⟨

open Wf in
/-- R52: the operand fields of an instruction are legal at this site. A step of spec/95 has none. -/
def Instr.operandsOk (k : SiteKind) : Instr → Bool
  | .add _ d a b => dstOk k d && srcOk k a && srcOk k b
  | .sub _ d a b => dstOk k d && srcOk k a && srcOk k b
  | .adds _ d a b => dstOk k d && srcOk k a && srcOk k b
  | .subs _ d a b => dstOk k d && srcOk k a && srcOk k b
  | .addz _ d a b => dstOk k d && srcOk k a && srcOk k b
  | .subz _ d a b => dstOk k d && srcOk k a && srcOk k b
  | .neg _ d a => dstOk k d && srcOk k a
  | .abs _ d a => dstOk k d && srcOk k a
  | .mins _ d a b => dstOk k d && srcOk k a && srcOk k b
  | .minz _ d a b => dstOk k d && srcOk k a && srcOk k b
  | .maxs _ d a b => dstOk k d && srcOk k a && srcOk k b
  | .maxz _ d a b => dstOk k d && srcOk k a && srcOk k b
  | .addc _ d a b _ => dstOk k d && srcOk k a && srcOk k b
  | .subb _ d a b _ => dstOk k d && srcOk k a && srcOk k b
  | .mul _ d a b => dstOk k d && srcOk k a && srcOk k b
  | .mulhs _ d a b => dstOk k d && srcOk k a && srcOk k b
  | .mulhz _ d a b => dstOk k d && srcOk k a && srcOk k b
  | .mad _ d a b => sliceOk d && srcOk k a && srcOk k b
  | .divs _ d a b => dstOk k d && srcOk k a && srcOk k b
  | .divz _ d a b => dstOk k d && srcOk k a && srcOk k b
  | .rems _ d a b => dstOk k d && srcOk k a && srcOk k b
  | .remz _ d a b => dstOk k d && srcOk k a && srcOk k b
  | .and _ d a b => dstOk k d && srcOk k a && srcOk k b
  | .or _ d a b => dstOk k d && srcOk k a && srcOk k b
  | .xor _ d a b => dstOk k d && srcOk k a && srcOk k b
  | .andn _ d a b => dstOk k d && srcOk k a && srcOk k b
  | .not _ d a => dstOk k d && srcOk k a
  | .shl _ d a b => dstOk k d && srcOk k a && srcOk k b
  | .shrz _ d a b => dstOk k d && srcOk k a && srcOk k b
  | .shrs _ d a b => dstOk k d && srcOk k a && srcOk k b
  | .rotl _ d a b => dstOk k d && srcOk k a && srcOk k b
  | .clz _ d a => dstOk k d && srcOk k a
  | .popc _ d a => dstOk k d && srcOk k a
  | .brev _ d a => dstOk k d && srcOk k a
  | .mov _ d a => (dstOk k d || elemReg k d) && (srcOk k a || elemReg k a)
  | .movi _ d _ => dstOk k d
  | .movhi _ d _ => dstOk k d
  | .sext _ d a b => dstOk k d && srcOk k a && srcOk k b
  | .zext _ d a b => dstOk k d && srcOk k a && srcOk k b
  | .slext _ d a b => dstOk k d && sliceOk a && srcOk k b
  | .slins _ d a b => sliceOk d && srcOk k a && srcOk k b
  | .pack _ d a b => dstOk k d && srcOk k a && srcOk k b
  | .unpk _ d a b => dstOk k d && sliceOk a && srcOk k b
  | .swap _ d a => sliceOk d && sliceOk a
  | .slclr _ d a => oneSlice d && srcOk k a
  | .ceq _ d a b => dstOk k d && srcOk k a && srcOk k b
  | .cne _ d a b => dstOk k d && srcOk k a && srcOk k b
  | .clts _ d a b => dstOk k d && srcOk k a && srcOk k b
  | .cltz _ d a b => dstOk k d && srcOk k a && srcOk k b
  | .cles _ d a b => dstOk k d && srcOk k a && srcOk k b
  | .clez _ d a b => dstOk k d && srcOk k a && srcOk k b
  | .fceq _ d a b => dstOk k d && w40Src k a && w40Src k b
  | .fclt _ d a b => dstOk k d && w40Src k a && w40Src k b
  | .fcle _ d a b => dstOk k d && w40Src k a && w40Src k b
  | .fcun _ d a b => dstOk k d && w40Src k a && w40Src k b
  | .pmov _ d a => dstOk k d && srcOk k a
  | .pand _ d a b => dstOk k d && srcOk k a && srcOk k b
  | .por _ d a b => dstOk k d && srcOk k a && srcOk k b
  | .pxor _ d a b => dstOk k d && srcOk k a && srcOk k b
  | .pnot _ d a => dstOk k d && srcOk k a
  | .selp _ d a b _ => dstOk k d && srcOk k a && srcOk k b
  | .fadd _ d a b _ => w40Dst k d && w40Src k a && w40Src k b
  | .fsub _ d a b _ => w40Dst k d && w40Src k a && w40Src k b
  | .fmul _ d a b _ => w40Dst k d && w40Src k a && w40Src k b
  | .fma _ d a b _ => w40Slice d && w40Src k a && w40Src k b
  | .fnma _ d a b _ => w40Slice d && w40Src k a && w40Src k b
  | .fmin _ d a b => w40Dst k d && w40Src k a && w40Src k b
  | .fmax _ d a b => w40Dst k d && w40Src k a && w40Src k b
  | .fabs _ d a => w40Dst k d && w40Src k a
  | .fneg _ d a => w40Dst k d && w40Src k a
  | .frcp _ d a _ => w40Dst k d && w40Src k a
  | .frsq _ d a _ => w40Dst k d && w40Src k a
  | .fexp2 _ d a _ => w40Dst k d && w40Src k a
  | .flog2 _ d a _ => w40Dst k d && w40Src k a
  | .fdiv _ d a b _ => w40Dst k d && w40Src k a && w40Src k b
  | .fsqrt _ d a _ => w40Dst k d && w40Src k a
  | .fscale _ d a b _ => w40Dst k d && w40Src k a && srcOk k b
  | .fcvts _ d a _ => w40Dst k d && srcOk k a
  | .fcvtz _ d a _ => w40Dst k d && srcOk k a
  | .ftois _ d a _ => dstOk k d && w40Src k a
  | .ftoiz _ d a _ => dstOk k d && w40Src k a
  | .frnd _ d a _ => w40Dst k d && w40Src k a
  | .fnorm _ d a => w40Dst k d && w40Src k a
  | .fgete _ d a => dstOk k d && w40Src k a
  | .fgetm _ d a => dstOk k d && w40Src k a
  | .fsete _ d a b _ => w40Dst k d && w40Src k a && srcOk k b
  | .ftol _ d a _ => dstOk k d && w40Src k a
  | .ltof _ d a _ => w40Dst k d && srcOk k a
  | .f32w _ d a => w40Dst k d && srcOk k a
  | .wf32 _ d a _ => dstOk k d && w40Src k a
  | .br _ _ => true
  | .jmp _ a => srcOk k a
  | .jal _ d _ => dstOk k d
  | .jalr _ d a => dstOk k d && srcOk k a
  | .loop _ d a => sliceOk d && isImm a
  | .waitp _ a => waitable k a
  | .halt _ => true
  | .nop _ => true
  | .trap _ a b => immIn a 0 63 && srcOk k b
  | .eret _ => true
  | .srd _ d a => srdOk k d a
  | .swr _ d a => ccReg d && srcOk k a
  | .cfence _ => true
  | .wfe _ d a b => dstOk k d && srcOk k a && srcOk k b
  | .bkpt _ a => immIn a 0 127
  | .emit _ d a b => isOut d && srcOk k a && optAll (srcOk k) b
  | .deq _ a => (isIn a && !keeps a) || isPortIn a
  | .peekk _ d a => dstOk k d && isPortIn a
  | .ctok _ d a b => isPortOut d && srcOk k a && optAll (srcOk k) b
  | .pass _ d a => passOk k d a
  | .retire _ _ => true
  | .exit _ a b nv => srcOk k a && exitOk k b nv
  | .eow _ d a => optAll isEowOut d && isIn a && !keeps a
  | .tidx _ d a b => dstOk k d && srcOk k a && srcOk k b
  | .idle _ a => srcOk k a
  | .vadd _ d a b ln => dstOk k d && lanes ln d && srcOk k a && srcOk k b
  | .vsub _ d a b ln => dstOk k d && lanes ln d && srcOk k a && srcOk k b
  | .vadds _ d a b ln => dstOk k d && lanes ln.ln d && srcOk k a && srcOk k b
  | .vmin _ d a b ln => dstOk k d && lanes ln.ln d && srcOk k a && srcOk k b
  | .vmax _ d a b ln => dstOk k d && lanes ln.ln d && srcOk k a && srcOk k b
  | .vaddmin _ d a b ln => sliceOk d && lanes ln.ln d && srcOk k a && srcOk k b
  | .vaddmax _ d a b ln => sliceOk d && lanes ln.ln d && srcOk k a && srcOk k b
  | .vmul _ d a b ln => dstOk k d && lanes ln d && srcOk k a && srcOk k b
  | .vsel _ d a b ln => sliceOk d && lanes ln d && srcOk k a && srcOk k b
  | .lshl _ d a b ln => dstOk k d && lanes ln d && srcOk k a && srcOk k b
  | .lshr _ d a b ln => dstOk k d && lanes ln d && srcOk k a && srcOk k b
  | .vred _ d a b ln => dstOk k d && wideSrc k a && lanes ln.ln a && immIn b 0 6
  | .vscan _ d a b ln => dstOk k d && lanes ln.ln d && srcOk k a && immIn b 0 6
  | .vbcast _ d a b ln => dstOk k d && lanes ln d && wideSrc k a && lanes ln a && srcOk k b
  | .vcmp _ d a b ln => dstOk k d && lanes ln.ln d && srcOk k a && srcOk k b
  | .vdot _ d a b ln => sliceOk d && wideSrc k a && lanes ln.ln a && srcOk k b
  | .mzero _ a => srcOk k a
  | .mmac _ src b => mmacOk src && scaleOk b
  | .mmac8 _ src b => mmacOk src && scaleOk b
  | .mmac12 _ src b => mmacOk src && scaleOk b
  | .mmacw _ _ => true
  | .mdown _ _ => true
  | .mread _ d a b _ => w40Dst k d && isRes a && srcOk k b
  | .mnorm _ a => optAll (srcOk k) a
  | .mxget _ d a => dstOk k d && immIn a 0 1
  | .mtask _ d a b _ => optAll (fun o => dstOk k o && !isNone o) d && isIn a && srcOk k b
  | .mpois _ a _ => srcOk k a
  | .ld _ d a b _ => if k = .cc then memSlice d && capOk a && srcOk k b else (isNone d || isPortOut d) && srcOk k a && isNone b
  | .st _ d a b _ => if k = .cc then memSlice d && capOk a && srcOk k b else (isNone d || isPortOut d) && srcOk k a && srcOk k b
  | .ldf _ d a b _ => if k = .cc then w40Dst k d && capOk a && srcOk k b else (isNone d || isPortOut d) && srcOk k a && isNone b
  | .stf _ d a b _ => if k = .cc then w40Src k d && capOk a && srcOk k b else (isNone d || isPortOut d) && srcOk k a && srcOk k b
  | .aadd _ d a b _ => if k = .cc then memSlice d && capOk a && srcOk k b else (isNone d || isPortOut d) && srcOk k a && srcOk k b
  | .amin _ d a b _ => if k = .cc then memSlice d && capOk a && srcOk k b else (isNone d || isPortOut d) && srcOk k a && srcOk k b
  | .amax _ d a b _ => if k = .cc then memSlice d && capOk a && srcOk k b else (isNone d || isPortOut d) && srcOk k a && srcOk k b
  | .aand _ d a b _ => if k = .cc then memSlice d && capOk a && srcOk k b else (isNone d || isPortOut d) && srcOk k a && srcOk k b
  | .aor _ d a b _ => if k = .cc then memSlice d && capOk a && srcOk k b else (isNone d || isPortOut d) && srcOk k a && srcOk k b
  | .axor _ d a b _ => if k = .cc then memSlice d && capOk a && srcOk k b else (isNone d || isPortOut d) && srcOk k a && srcOk k b
  | .axchg _ d a b _ => if k = .cc then memSlice d && capOk a && srcOk k b else (isNone d || isPortOut d) && srcOk k a && srcOk k b
  | .acas _ d a b _ => if k = .cc then casSlice d && capOk a && srcOk k b else (isNone d || isPortOut d) && srcOk k a && srcOk k b
  | .afadd _ d a b _ => if k = .cc then fltSlice d && capOk a && srcOk k b else (isNone d || isPortOut d) && srcOk k a && srcOk k b
  | .fence _ d a => (if k = .cc then d.isNone else optAll isPortOut d) && immIn a 0 11
  | .join _ d a b => isPortOut d && isPortIn a && isPortIn b && a != b
  | .fork _ d a => isPortOut d && isPortIn a
  | .csetb _ d a b => capOk d && capOk a && srcOk k b
  | .candp _ d a b => capOk d && capOk a && srcOk k b
  | .cgetb _ d a => dstOk k d && capOk a
  | .cgetl _ d a => dstOk k d && capOk a
  | .cgetp _ d a => dstOk k d && capOk a
  | .ctest _ d a b => dstOk k d && capOk a && srcOk k b
  | .cmov _ d a => capOk d && capOk a
  | .cldc _ d a b => k = .cc && capOk d && capOk a && srcOk k b
  | .cstc _ d a b => k = .cc && capOk d && capOk a && srcOk k b
  | .cclr _ d a => capOk d && capOk a
  | .csub _ d a b => capOk d && capOk a && srcOk k b
  | .dma _ d a b _ => tokOk d && capOk a && srcOk k b
  | .dmas _ d a b _ => tokOk d && capOk a && srcOk k b
  | .gath _ d a b _ => tokOk d && capOk a && srcOk k b
  | .scat _ d a b _ => tokOk d && capOk a && srcOk k b
  | .stage _ d a b _ => tokOk d && capOk a && srcOk k b
  | .coll _ d a b _ => tokOk d && capOk a && srcOk k b
  | .msg _ d a b _ => tokOk d && capOk a && srcOk k b
  | .mrecv _ d a b _ => capOk d && capOk a && srcOk k b
  | .bankt _ a b => srcOk k a && srcOk k b
  | .launch _ d a b _ => tokOk d && capOk a && srcOk k b
  | .gbar _ a => immIn a 0 3
  | .epoll _ d a => dstOk k d && tokOk a
  | .ecancel _ a => tokOk a
  | .qwait _ d a b => tokOk d && srcOk k a && srcOk k b
  | .lease _ d a b => tokOk d && srcOk k a && srcOk k b
  | .lrel _ => true
  | .pwrq _ d a b => dstOk k d && srcOk k a && srcOk k b
  | .tstamp _ d => dstOk k d
  | .mark _ a b => srcOk k a && srcOk k b
  | .dstop _ d a => tokOk d && srcOk k a
  | .scant _ d a => tokOk d && srcOk k a
  | .scanq _ d a => dstOk k d && srcOk k a
  | .lcmap _ d a b => tokOk d && srcOk k a && srcOk k b
  | .writeBack _ _ => false
  | .trapEntry _ => false
  | .asynchronousTrap _ => false
  | .instructionCacheFill _ => false
  | .wfeTimeout _ => false
  | .tokenTransfer _ _ _ => false
  | .busPacketDiscard _ _ _ => false
  | .fillerFiring _ _ => false
  | .intervalStart => false
  | .tokenInstalment => false
  | .intervalEnd _ => false
  | .powerCapAction _ _ => false
  | .leaseExpiry _ => false
  | .sensorSample _ _ => false
  | .leakageMeasurement _ _ _ => false
  | .oppoint _ _ => false
  | .passStart _ _ => false
  | .entryTokenSend _ _ => false
  | .pickLoad _ _ _ _ => false
  | .restoreComplete _ _ _ => false
  | .eviction _ _ _ => false
  | .spillComplete _ _ _ => false
  | .wrapDelivery _ _ => false
  | .wrapOverflow _ _ _ => false
  | .initialRecordAppend _ _ => false
  | .streamRead _ _ _ => false
  | .streamWrite _ _ _ => false
  | .nodeRequest _ _ _ => false
  | .streamRetry _ _ _ => false
  | .engineUnit _ _ => false
  | .engineCompletion _ _ => false
  | .segmentHandover _ _ _ => false
  | .collTimeout _ _ => false
  | .messageDelivery _ _ => false
  | .messageTake _ => false
  | .barrierTimeout _ _ => false
  | .recordEnqueue _ _ => false
  | .farAtomicCompletion _ _ => false
  | .recordCheck _ _ => false
  | .memberPlacement _ _ => false
  | .stagingFill _ _ => false
  | .memberStart _ _ => false
  | .launchCompletion _ _ => false
  | .drain _ _ => false
  | .freezeWave _ _ => false
  | .freezeEnd _ _ => false
  | .preemption _ _ => false
  | .restore _ _ => false
  | .gangAbort _ _ _ => false
  | .uncorrectableError _ => false
  | .criticalPathStep _ => false
  | .regionStop _ _ => false
  | .fatalDump _ _ => false
  | .scanComplete _ => false
  | .reinitialisationEnd _ => false
  | .edgeValueArrival _ _ => false
  | .flitReceive _ _ => false
  | .acknowledgeTimer _ => false
  | .laneMapResend _ => false
  | .laneMapSwitch _ => false
  | .portRetrain _ => false
  | .domainTimeout _ => false
  | .shootdownAck _ _ _ => false
  | .shootdownComplete _ _ => false
  | .shootdownTimeout _ _ _ => false
  | .trackerPeriod _ => false
  | .blockSwitch _ => false
  | .parkedReplay _ => false
  | .atomRemap _ _ => false
  | .bar2Read _ _ _ => false
  | .bar2Write _ _ _ => false
  | .bar0ReadFlush _ _ => false
  | .submit _ _ => false
  | .skip _ _ => false
  | .retry _ _ => false
  | .queueKill _ _ => false
  | .shoot _ _ => false
  | .regionAbort _ _ _ => false
  | .imgfree _ _ => false
  | .debugResume _ _ => false
  | .debugResumeAtDbgpc _ _ => false
  | .regionResume _ _ _ => false
  | .regionImageWrite _ _ _ => false
  | .eqctlWrite _ _ => false
  | .registerWrite _ _ _ => false
  | .errorCounterRead _ => false
  | .laneStatusRead => false
  | .partitionCreate => false
  | .partitionDestroy => false
  | .partitionReset => false
  | .partitionResetComplete _ => false
  | .functionLevelReset _ => false
  | .vfDisable _ => false
  | .coreReset _ => false
  | .packageReset => false
  | .fundamentalReset => false
  | .dumpRelease => false
  | .irqTimer _ => false
  | .bringUp _ => false
  | .portRetrainEnd _ => false
  | .domainRebuild _ => false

⟩

● ASSIGNMENT: Your reply must be one number: the count of lines in the records above that contain the string "wideSrc".

● SOLUTION TO THIS TASK: 3